In Tanzania I saw sick children with runny noses a parent never wiped or distended bellies, some carrying bundles of sticks on their heads as they walked in the red dust of the African roadway. I had received a multitude of shots to keep away such diseases as typhoid and yellow fever, and I received a booster to protect me from the various forms of dysentery that plagued the African people.
In Tanzania I saw Masai children covered with flies, especially around their noses, eyes, and mouths, and they made no effort to brush off the insects, so used to their presence they had become. I slept under a mosquito netting and enjoyed a home with screens on the windows and on the doors. And still we had cans of bug spray and fly swatters.
There was more. That good road to Tanga, the second largest town in Tanzania at the time, which passed through Korogwe, made it possible to go to stores from time to time where we could buy some of the foods we would have considered staples in the US.
In Korogwe we enjoyed an abundant supply of water, no small feature in itself, but the water also made growing fruits and vegetables possible year round whereas in southern Tanzania, the dry season was very dry. People might find the only vegetable in their markets for months was cabbage.
I could go on. But the point isn’t to make a case for how poor Tanzania was or how much better Korogwe was than other parts of the country. The fact is, I could repeat a similar list for Guatemala where I spent three years or for Mexico where I spent a summer or for Greece, Italy, the Netherlands, even England and Japan where I’ve spent some short amount of time.
I could repeat the list for places here in the US, too.
But up until I was seventeen and spent that year in Tanzania, I didn’t realize I enjoyed abundance. I wore hand-me-down clothes and never owned a bike, though I wanted one desperately. My family drove used cars and bought furniture at Goodwill. We weren’t rich, but we had an abundance.
I think true thankfulness might not be possible until you realize what abundance you have. How many of us are thankful for our health . . . until we get sick? Or for our friends until they move away. Or for our jobs until we lose them.

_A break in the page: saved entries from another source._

/-- Step 3 of R77: every parameter word the command uses holds values in range in the fields of R168 and no other bit
(R61, R82, R106, R114, R121, R149, R150, R156, R157, R166). -/
def ParamsInRange (id : CmdId) (p : Params) : Prop :=
  match id with
  | .claim => claimed ∧ p.p3.toNat ≤ 65535
  | .claimCommon => claimed ∧ ∃ lease ≤ 65535, ∃ members ≤ 63, p.p3.toNat = lease + members * 2 ^ 16
  | .extend => IsHandle p.p0 ∧ 1 ≤ p.p1.toNat ∧ p.p1.toNat ≤ 65535
  | .release => IsHandle p.p0
  | .revoke => IsHandle p.p0
  | .setMembers => IsHandle p.p0 ∧ p.p1.toNat ≤ 63
  | .query => IsHandle p.p0 ∧ p.p1.toNat ≤ 1
  | .queryAddress => p.p0.toNat ≤ 0xFFEFFFF ∧ p.p1.toNat ≤ 2
  | .findHeld => p.p0.toNat ≤ 31
  | .renew => IsHandle p.p0
  | .setLeaseClock =>
    p.p0.toNat ≤ 4095 ∧ ∃ margin ≤ 255, ∃ grace ≤ 255, p.p1.toNat = margin + grace * 2 ^ 8
  | .offer =>
    IsHandle p.p0 ∧ ∃ recipient ≤ 5, ∃ ticks ≤ 255, 1 ≤ ticks ∧ p.p1.toNat = recipient + ticks * 2 ^ 8
  | .withdraw => IsHandle p.p0
  | .accept => IsHandle p.p0
  | .decline => IsHandle p.p0
  | .readFault => True
  | .clearFault => True
  | .releaseHold => p.p0.toNat ≤ 5
  | .takeNotice => True
  | .setNoticeOrder =>
    ∃ o : List Nat, o.Perm [1, 2, 3, 4, 5, 6, 7, 8, 9, 10, 11] ∧
      p.p0.toNat + p.p1.toNat * 2 ^ 32 = Nat.ofDigits 16 o
  | .setNoticeEnable => p.p0.toNat < 2 ^ 11
  | .setMaster =>
    p.p0.toNat ≤ 5 ∧ ∃ quota ≤ 32, ∃ hold ≤ 1, ∃ keep ≤ 1,
      p.p1.toNat = quota + hold * 2 ^ 8 + keep * 2 ^ 9 ∧ ¬(p.p0.toNat = 0 ∧ hold = 1)
  | .queryMaster => p.p0.toNat ≤ 5
  | .detach => p.p0.toNat ≤ 5
  | .attach => p.p0.toNat ≤ 5
  | .setTarget =>
    p.p0.toNat ≤ 3 ∧ (∃ size ≤ 65536, ∃ width ≤ 2, p.p1.toNat = size + width * 2 ^ 20) ∧
      ∃ wait ≤ 31, ∃ recovery ≤ 15, ∃ limit ≤ 1023,
        1 ≤ wait ∧ 8 ≤ limit ∧ p.p2.toNat = wait + recovery * 2 ^ 8 + limit * 2 ^ 16
  | .targetOnline => p.p0.toNat ≤ 3
  | .targetOffline => p.p0.toNat ≤ 3
  | .queryTarget => p.p0.toNat ≤ 3
where
  /-- P0 to P2 of the two claims: fabric base, a length of at least 1, and target base, target and rights. -/
  claimed : Prop :=
    p.p0.toNat ≤ 65535 ∧ 1 ≤ p.p1.toNat ∧ p.p1.toNat ≤ 65535 ∧
      ∃ base ≤ 65535, ∃ target ≤ 3, ∃ rights ≤ 7, p.p2.toNat = base + target * 2 ^ 16 + rights * 2 ^ 20

/-- What refuses a command, in the order of R77 and of its own rule: each condition with the code it gives (R61 to R63,
R84, R87, R90, R92, R94, R96, R98, R106, R114, R121, R123 to R125, R141, R149, R150, R156, R157, R159, R162). -/
def refusals (id : CmdId) (m : Master) (p : Params) (s : State) : List (Prop × ResultCode) :=
  match id with
  | .claim =>
    [badParam, (p.p3.toNat = 0, .badParam), (p.p2.toNat / 2 ^ 20 = 0, .badParam),
     (65519 < p.p0.toNat + p.p1.toNat - 1, .aperture), quotaReached,
     (privateMeets m p.p0.toNat p.p1.toNat, .overlapFabric), outOfTarget, targetMet, noSlot]
  | .claimCommon =>
    [notM0, badParam, (p.p2.toNat / 2 ^ 20 = 0, .badParam), (65519 < p.p0.toNat + p.p1.toNat - 1, .aperture),
     (∃ j, (s.window j).state ≠ .free ∧ (s.window j).layer = .common ∧
        Meet p.p0.toNat p.p1.toNat (s.window j).fabricBase (s.window j).length, .overlapFabric),
     outOfTarget, targetMet, noSlot]
  | .extend =>
    [badParam, stale, (m ≠ (if w.layer = .priv then w.holder else 0), .notHolder), (w.state ≠ .active, .wrongState),
     (65519 < w.fabricBase + w.length + p.p1.toNat - 1, .aperture),
     (∃ j, j ≠ slot ∧ (s.window j).state ≠ .free ∧ (s.window j).layer = w.layer ∧
        (w.layer = .priv → (s.window j).holder = w.holder) ∧
        Meet (w.fabricBase + w.length) p.p1.toNat (s.window j).fabricBase (s.window j).length, .overlapFabric),
     ((s.target w.target).settings.size < w.targetBase + w.length + p.p1.toNat, .outOfTarget),
     (∃ j, j ≠ slot ∧ (s.window j).state ≠ .free ∧ (s.window j).target = w.target ∧
        Meet (w.targetBase + w.length) p.p1.toNat (s.window j).targetBase (s.window j).length, .overlapTarget)]
  | .release => [badParam, stale, notHolder, notRetirable]
  | .revoke => [notM0, badParam, stale, notRetirable]
  | .setMembers =>
    [notM0, badParam, stale, (w.layer ≠ .common, .wrongLayer), (w.state ≠ .active ∧ w.state ≠ .lapsed, .wrongState)]
  | .query =>
    [badParam, stale,
     (m ≠ 0 ∧ w.holder ≠ m ∧ ¬(w.state = .offered ∧ ∃ o ∈ w.offer, o.recipient = m) ∧
        ¬(w.layer = .common ∧ ∃ set ∈ w.members, set.getLsbD m.val = true), .notHolder)]
  | .queryAddress => [badParam]
  | .findHeld => [badParam]
  | .renew =>
    [badParam, stale, notHolder,
     ((w.state ≠ .active ∧ w.state ≠ .offered ∧ w.state ≠ .lapsed) ∨ w.leasePeriod = none, .wrongState)]
  | .setLeaseClock => [notM0, badParam]
  | .offer =>
    [badParam, stale, notHolder, (w.state ≠ .active, .wrongState), (w.layer ≠ .priv, .wrongLayer),
     (p.p1.toNat % 2 ^ 8 = m.val, .self), ((s.master (Fin.ofNat 6 (p.p1.toNat % 2 ^ 8))).state = .offline, .recipient)]
  | .withdraw =>
    [badParam, stale, notHolder, (w.layer ≠ .priv, .wrongLayer), (w.state ≠ .offered, .wrongState)]
  | .accept =>
    [badParam, stale, notOffered, quotaReached, (privateMeets m w.fabricBase w.length, .overlapFabric)]
  | .decline => [badParam, stale, notOffered]
  | .readFault => []
  | .clearFault => []
  | .releaseHold => [notM0, badParam, ((s.master named).state ≠ .held, .wrongState)]
  | .takeNotice => []
  | .setNoticeOrder => [badParam]
  | .setNoticeEnable => [badParam]
  | .setMaster => [notM0, badParam]
  | .queryMaster => [badParam, (m ≠ 0 ∧ m ≠ named, .notSupervisor)]
  | .detach => [notM0, badParam, ((s.master named).state = .offline, .wrongState), (named = 0, .self)]
  | .attach => [notM0, badParam, ((s.master named).state ≠ .offline, .wrongState)]
  | .setTarget =>
    [notM0, badParam, ((s.target unit).state = .online, .targetBusy),
     (∃ j, (s.window j).state ≠ .free ∧ (s.window j).target = unit ∧
        p.p1.toNat % 2 ^ 20 < (s.window j).targetBase + (s.window j).length, .outOfTarget)]
  | .targetOnline => [notM0, badParam, ((s.target unit).state = .online, .wrongState)]
  | .targetOffline => [notM0, badParam, ((s.target unit).state = .offline, .wrongState)]
  | .queryTarget => [badParam]
where
  /-- The slot of the handle in P0. -/
  slot : Slot := Fin.ofNat 32 p.p0.toNat
  /-- The window in that slot. -/
  w : Window := s.window slot
  /-- The master that P0 names. -/
  named : Master := Fin.ofNat 6 p.p0.toNat
  /-- The target that P0 names. -/
  unit : Target := Fin.ofNat 4 p.p0.toNat
  /-- The target of a claim. -/
  claimedTarget : Target := Fin.ofNat 4 (p.p2.toNat / 2 ^ 16)
  /-- Step 2. -/
  notM0 : Prop × ResultCode := (m ≠ 0, .notSupervisor)
  /-- Step 3. -/
  badParam : Prop × ResultCode := (¬ ParamsInRange id p, .badParam)
  /-- Step 4: the slot is FREE or at another generation (R5). -/
  stale : Prop × ResultCode := (w.state = .free ∨ w.gen.toNat ≠ p.p0.toNat / 2 ^ 8, .staleHandle)
  /-- Step 5 of RELEASE, RENEW, OFFER and WITHDRAW. -/
  notHolder : Prop × ResultCode := (w.holder ≠ m, .notHolder)
  /-- Step 5 of ACCEPT and DECLINE. -/
  notOffered : Prop × ResultCode := (¬ ∃ o ∈ w.offer, o.recipient = m, .notOffered)
  /-- Step 7 of RELEASE and REVOKE. -/
  notRetirable : Prop × ResultCode :=
    (w.state ≠ .active ∧ w.state ≠ .offered ∧ w.state ≠ .lapsed, .wrongState)
  /-- Check 4 of R84 and check 8.1 of R125: the live private windows held are as many as the quota (R86). -/
  quotaReached : Prop × ResultCode :=
    ((s.master m).quota ≤
      (List.finRange 32).countP fun j : Slot =>
        (s.window j).state != .free && (s.window j).layer == .priv && (s.window j).holder == m, .quota)
  /-- A live private window of a master covers a page of a range. -/
  privateMeets (n : Master) (base length : Nat) : Prop :=
    ∃ j, (s.window j).state ≠ .free ∧ (s.window j).layer = .priv ∧ (s.window j).holder = n ∧
      Meet base length (s.window j).fabricBase (s.window j).length
  /-- The target range of a claim passes the target's size. -/
  outOfTarget : Prop × ResultCode :=
    ((s.target claimedTarget).settings.size < p.p2.toNat % 2 ^ 16 + p.p1.toNat, .outOfTarget)
  /-- A live window maps a target page of a claim. -/
  targetMet : Prop × ResultCode :=
    (∃ j, (s.window j).state ≠ .free ∧ (s.window j).target = claimedTarget ∧
      Meet (p.p2.toNat % 2 ^ 16) p.p1.toNat (s.window j).targetBase (s.window j).length, .overlapTarget)
  /-- No slot is FREE. -/
  noSlot : Prop × ResultCode := (∀ j, (s.window j).state ≠ .free, .noSlot)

Not having and then having, or having and then not having provides the contrast that wakes us up to abundance. Seeing others not have when we have can do the same thing. Or it can create a defensive, hording mentality—I never want to be without, like those people—in the same way that seeing others have when we do not, can create envy and greed.

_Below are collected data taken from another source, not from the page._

/-- Beat timing (R54, R55), cycle by cycle as the model's empty queue counts them (log 2): a beat holds for its wait count
without looking at ready. At its end a high ready ends the beat at once. A low one is counted, and after the response limit
the timer expires. After a beat the strobes stay low for the captured recovery cycles, and then the next beat begins or the
port enters IDLE. With recovery 0 it does so in the cycle that ends the beat, so the next cycle is the next beat's. The rows
WAIT_COUNT_END, BEAT_END and RESPONSE_TIMER_EXPIRY have the effects the cycles reach: that the first and the last have them
at whatever count, here 0, is the model's choice (log 26). -/
def Obligations.BeatTimingByFabricCycles : Prop :=
  (∀ (t : Target) (s : State) (r : Running) (c : Captured),
    (s.target t).phase = .beat → (s.target t).running = some r → (s.target t).captured = some c →
    (s.target t).count = 0 →
    let recovered := fun u : State =>
      if c.recovery = 0 then
        u.setTarget t
          (match (u.target t).running with
           | some _ => { u.target t with phase := .beat, waitDone := false, count := 0, lanesDropped := false }
           | none => { u.target t with phase := .idle, waitDone := false, count := 0, captured := none })
      else u
    ((s.target t).waitDone = false → 1 ≤ c.wait →
      (∀ n < c.wait, (targetCycle t)^[n] s = s.setTarget t { s.target t with count := n }) ∧
      ((s.target t).lines.ready = true →
        exec (.waitCountEnd t true (s.target t).lines.error (s.target t).lines.data) s =
          .next (endBeat t (s.target t).lines.error (s.target t).lines.data s) ∧
        (targetCycle t)^[c.wait] s = recovered (endBeat t (s.target t).lines.error (s.target t).lines.data s)) ∧
      ((s.target t).lines.ready = false →
        (targetCycle t)^[c.wait] s = s.setTarget t { s.target t with waitDone := true, count := 0 })) ∧
    ((s.target t).waitDone = true → 2 ≤ c.limit →
      ((s.target t).lines.ready = true →
        exec (.beatEnd t (s.target t).lines.error (s.target t).lines.data) s =
          .next (endBeat t (s.target t).lines.error (s.target t).lines.data s) ∧
        targetCycle t s = recovered (endBeat t (s.target t).lines.error (s.target t).lines.data s)) ∧
      ((s.target t).lines.ready = false →
        (∀ n < c.limit, (targetCycle t)^[n] s = s.setTarget t { s.target t with count := n }) ∧
        exec (.responseTimerExpiry t) s = .next (responseTimerExpires t s) ∧
        (targetCycle t)^[c.limit] s = recovered (responseTimerExpires t s)))) ∧
  ∀ (t : Target) (s : State) (c : Captured),
    (s.target t).phase = .recovery → (s.target t).captured = some c → (s.target t).count = 0 →
    let after := s.setTarget t
      (match (s.target t).running with
       | some _ => { s.target t with phase := .beat, waitDone := false, count := 0, lanesDropped := false }
       | none => { s.target t with phase := .idle, waitDone := false, count := 0, captured := none })
    (1 ≤ c.recovery →
      (∀ n < c.recovery, (targetCycle t)^[n] s = s.setTarget t { s.target t with count := n }) ∧
      (targetCycle t)^[c.recovery] s = after) ∧
    (c.recovery = 0 →
      ((s.target t).running = none → targetCycle t s = after) ∧
      ((s.target t).running.isSome = true → targetCycle t s = targetCycle t after))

All this to say, in our abundance, however great or small that may be, we have the opportunity to thank God for what He has given. Think about what Habakkuk said:
Though the fig tree should not blossom
And there be no fruit on the vines,
Though the yield of the olive should fail
And the fields produce no food,
Though the flock should be cut off from the fold
And there be no cattle in the stalls,
Yet I will exult in the LORD,
I will rejoice in the God of my salvation. (3:17-18, emphasis added)
Even in want, there’s cause to exult in God. He remains the source of salvation, and that is God’s lavish provision for sinners who did not deserve His grace and mercy.
Thanks, and praise, and rejoicing are always the right response to God.
It certainly makes sense. If He is great, and He is, and if He is good, and He is, then why wouldn’t I give Him thanks?